Introduction

In this project we investigate the relationship between COVID-19 cases and the Stringency index of COVID regulations in different countries by making a scatter plot and calculating the correlation between the two variables.

The R script from the workshop is also available on GitHub.

The first step of making the map is to (install and) load the required libraries.

# install.packages("tidyverse")
# install.packages("corrr")
library(tidyverse)
library(corrr)

Data

We need to load the data for the stringency index per country, together with the number of COVID-19 cases and the total population of each country.

First we load and tidy the data for stringency.
The data for the stringency was obtained from Our World in Data. You can load the data directly from the link below, therefore you don’t need to download the file.

The raw data has observations for every day, so to get a single number per country, we group the data by country and calculate the mean stringency index within each country.

# load the data for the stringency index and assign it to the object containment
containment <- read_csv("https://github.com/ucrdatacenter/projects/raw/main/SCIBIOM303/2024h1/covid-containment-and-health-index.csv") |> 
  # group the data by country code
  group_by(Code) |> 
  # calculate the mean stringency index per country
  summarise(avg_containment = mean(containment_index, na.rm = TRUE))
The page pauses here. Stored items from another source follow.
-- ==== Sys2Proof/Machine/Oscillators.lean ====
section
/-! DEFINITION. The oscillators: sample functions (42_oscillators.md R180 to R187), the OSC-class UOPs (R174 to R179) and
the sine unit (43_sine_lut.md R203, R204). -/

namespace Sys2Proof.Machine

/-! ### Sample functions: the value emitted, and the voice after the advance (42_oscillators.md R173) -/

/-- `acc <- wrap32(u32(acc) + u32(inc))` (42_oscillators.md R170). -/
def Osc.advance (o : Osc) : Osc := { o with acc := wrap32 (u32 o.acc + u32 o.inc) }

/-- 42_oscillators.md R181. -/
def sawSample (acc : Word) : Word := wrap32 ((bits acc 31 16 : Int) - 32768)

/-- 42_oscillators.md R183: `ph = acc >>l 17` against the s32 width. -/
def pulseSample (acc width : Word) : Word :=
  if (bits acc 31 17 : Int) < s32 width then wrap32 32768 else wrap32 (-32768)

/-- 42_oscillators.md R185. -/
def subSample (acc : Word) : Word := if bits acc 31 17 < 16384 then wrap32 32768 else wrap32 (-32768)

/-- 42_oscillators.md R187: `sext_16(seed[31:16])`. -/
def noiseSample (seed : Word) : Word := wrap32 (asr (s32 seed) 16)

/-- 42_oscillators.md R187. -/
def lcg (seed : Word) : Word := wrap32 (u32 seed * 1664525 + 1013904223)

def Voice.sawNext (x : Voice) : Word × Voice := (sawSample x.saw.acc, { x with saw := x.saw.advance })
def Voice.pulseNext (x : Voice) : Word × Voice := (pulseSample x.pulse.acc x.width, { x with pulse := x.pulse.advance })
def Voice.subNext (x : Voice) : Word × Voice := (subSample x.sub.acc, { x with sub := x.sub.advance })
def Voice.noiseNext (x : Voice) : Word × Voice := (noiseSample x.seed, { x with seed := lcg x.seed })

/-- `UOP_R <-` the sample of voice `v`, and the voice advances. -/
def State.emit (s : State) (v : Nat) (r : Word × Voice) : State := (s.setVoice v r.2).setR r.1

/-! ### Control of one oscillator -/

/-- `reset_phase` (42_oscillators.md R175). -/
def Voice.oscReset (x : Voice) (k : Kind) : Voice :=
  match k with
  | .saw => { x with saw := { x.saw with acc := 0 } }
  | .pulse => { x with pulse := { x.pulse with acc := 0 } }
  | .sub => { x with sub := { x.sub with acc := 0 } }
  | .noise => { x with seed := 0 }
  | .sine => x

/-- `inc <- i`; noise has no increment (42_oscillators.md R176). -/
def Voice.oscSetInc (x : Voice) (k : Kind) (i : Word) : Voice :=
  match k with
  | .saw => { x with saw := { x.saw with inc := i } }
  | .pulse => { x with pulse := { x.pulse with inc := i } }
  | .sub => { x with sub := { x.sub with inc := i } }
  | .noise => x
  | .sine => x

def State.oscReset (s : State) (v : Nat) (k : Kind) : State :=
  match k with
  | .sine => { s with sine0 := { s.sine0 with acc := 0 } }
  | .saw | .pulse | .sub | .noise => s.setVoice v ((s.voice v).oscReset k)

def State.oscSetInc (s : State) (v : Nat) (k : Kind) (i : Word) : State :=
  match k with
  | .sine => { s with sine0 := { s.sine0 with inc := i } }
  | .noise => s
  | .saw | .pulse | .sub => s.setVoice v ((s.voice v).oscSetInc k i)

/-- Selector 0 of OSC_READ (42_oscillators.md R178). -/
def State.oscAcc (s : State) (v : Nat) (k : Kind) : Word :=
  match k with
  | .saw => (s.voice v).saw.acc
  | .pulse => (s.voice v).pulse.acc
  | .sub => (s.voice v).sub.acc
  | .noise => (s.voice v).seed
  | .sine => s.sine0.acc

/-- Selector 1 of OSC_READ (42_oscillators.md R178). -/
def State.oscInc (s : State) (v : Nat) (k : Kind) : Word :=
  match k with
  | .saw => (s.voice v).saw.inc
  | .pulse => (s.voice v).pulse.inc
  | .sub => (s.voice v).sub.inc
  | .noise => 0
  | .sine => s.sine0.inc

/-- Selector 2 of OSC_READ (42_oscillators.md R178). -/
def State.oscWidth (s : State) (v : Nat) (k : Kind) : Word :=
  match k with
  | .pulse => (s.voice v).width
  | .saw | .sub | .noise | .sine => 0

/-! ### The UOPs -/

/-- 42_oscillators.md R175. -/
def execOscReset (v : Nat) (k : Kind) (s : State) : Host.Outcome State Fault Refusal :=
  s.uop 0x20 (encodeOsc v k) (oscAdmitted s.cfg v k) true fun s => s.oscReset v k

/-- 42_oscillators.md R176. -/
def execOscSetinc (v : Nat) (k : Kind) (s : State) : Host.Outcome State Fault Refusal :=
  s.uop 0x21 (encodeOsc v k) (oscAdmitted s.cfg v k) true fun s => s.oscSetInc v k s.regs.a

/-- 42_oscillators.md R180. -/
def execSawNext (v : Nat) (s : State) : Host.Outcome State Fault Refusal :=
  s.uop 0x22 (encodeOsc v .saw) (voiceAdmitted s.cfg v) true fun s => s.emit v (s.voice v).sawNext

/-- 42_oscillators.md R182. -/
def execPulseNext (v : Nat) (s : State) : Host.Outcome State Fault Refusal :=
  s.uop 0x22 (encodeOsc v .pulse) (voiceAdmitted s.cfg v) true fun s => s.emit v (s.voice v).pulseNext

/-- 42_oscillators.md R184. -/
def execSubNext (v : Nat) (s : State) : Host.Outcome State Fault Refusal :=
  s.uop 0x22 (encodeOsc v .sub) (voiceAdmitted s.cfg v) true fun s => s.emit v (s.voice v).subNext

/-- 42_oscillators.md R186. -/
def execNoiseNext (v : Nat) (s : State) : Host.Outcome State Fault Refusal :=
  s.uop 0x22 (encodeOsc v .noise) (voiceAdmitted s.cfg v) true fun s => s.emit v (s.voice v).noiseNext

/-- 43_sine_lut.md R204. -/
def execSineNext (s : State) : Host.Outcome State Fault Refusal :=
  s.uop 0x22 0x04 true true fun s =>
    { s with sine0 := s.sine0.advance }.setR (sineInterp s.cfg s.sine0.acc)

/-- 42_oscillators.md R177. -/
def execPulseSetw (v : Nat) (s : State) : Host.Outcome State Fault Refusal :=
  s.uop 0x23 (encodeOsc v .pulse) (voiceAdmitted s.cfg v) true fun s =>
    s.setVoice v { s.voice v with width := s.regs.a }

/-- 42_oscillators.md R178. -/
def execOscRead (v : Nat) (k : Kind) (s : State) : Host.Outcome State Fault Refusal :=
  s.uop 0x24 (encodeOsc v k) (oscAdmitted s.cfg v k) true fun s =>
    match s.regs.b.toNat with
    | 0 => s.setR (s.oscAcc v k)
    | 1 => s.setR (s.oscInc v k)
    | 2 => s.setR (s.oscWidth v k)
    | _ => s.raise .illegal (uopInfo 0x24 (encodeOsc v k))

/-- 42_oscillators.md R179: noise ignores its operand; NaN and infinity record FLOAT; SUB halves the frequency. -/
def execOscSetfreq (v : Nat) (k : Kind) (s : State) : Host.Outcome State Fault Refusal :=
  s.uop 0x25 (encodeOsc v k) (oscAdmitted s.cfg v k) true fun s =>
    if k = .noise then s
    else if fNotFinite s.regs.a then s.raise .float (uopInfo 0x25 (encodeOsc v k))
    else if k = .sub then s.oscSetInc v k (incOfHalfFloat s.regs.a s.cfg.sr)
    else s.oscSetInc v k (incOfFloat s.regs.a s.cfg.sr)

/-- 43_sine_lut.md R203. -/
def execSineLut (s : State) : Host.Outcome State Fault Refusal := .next (s.setR (sineInterp s.cfg s.regs.a))

end Sys2Proof.Machine
end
The data for the number of COVID cases are also from Our World in Data.

# load the data for the number of COVID cases and assign it to the object covid
covid <- read_csv("https://github.com/ucrdatacenter/projects/raw/main/SCIBIOM303/2024h1/owid-covid-data.csv")

The covid dataset reports the number of COVID cases (and many other variables) every week, so to get a single number of total cases per country, we sum up the weekly new cases per country.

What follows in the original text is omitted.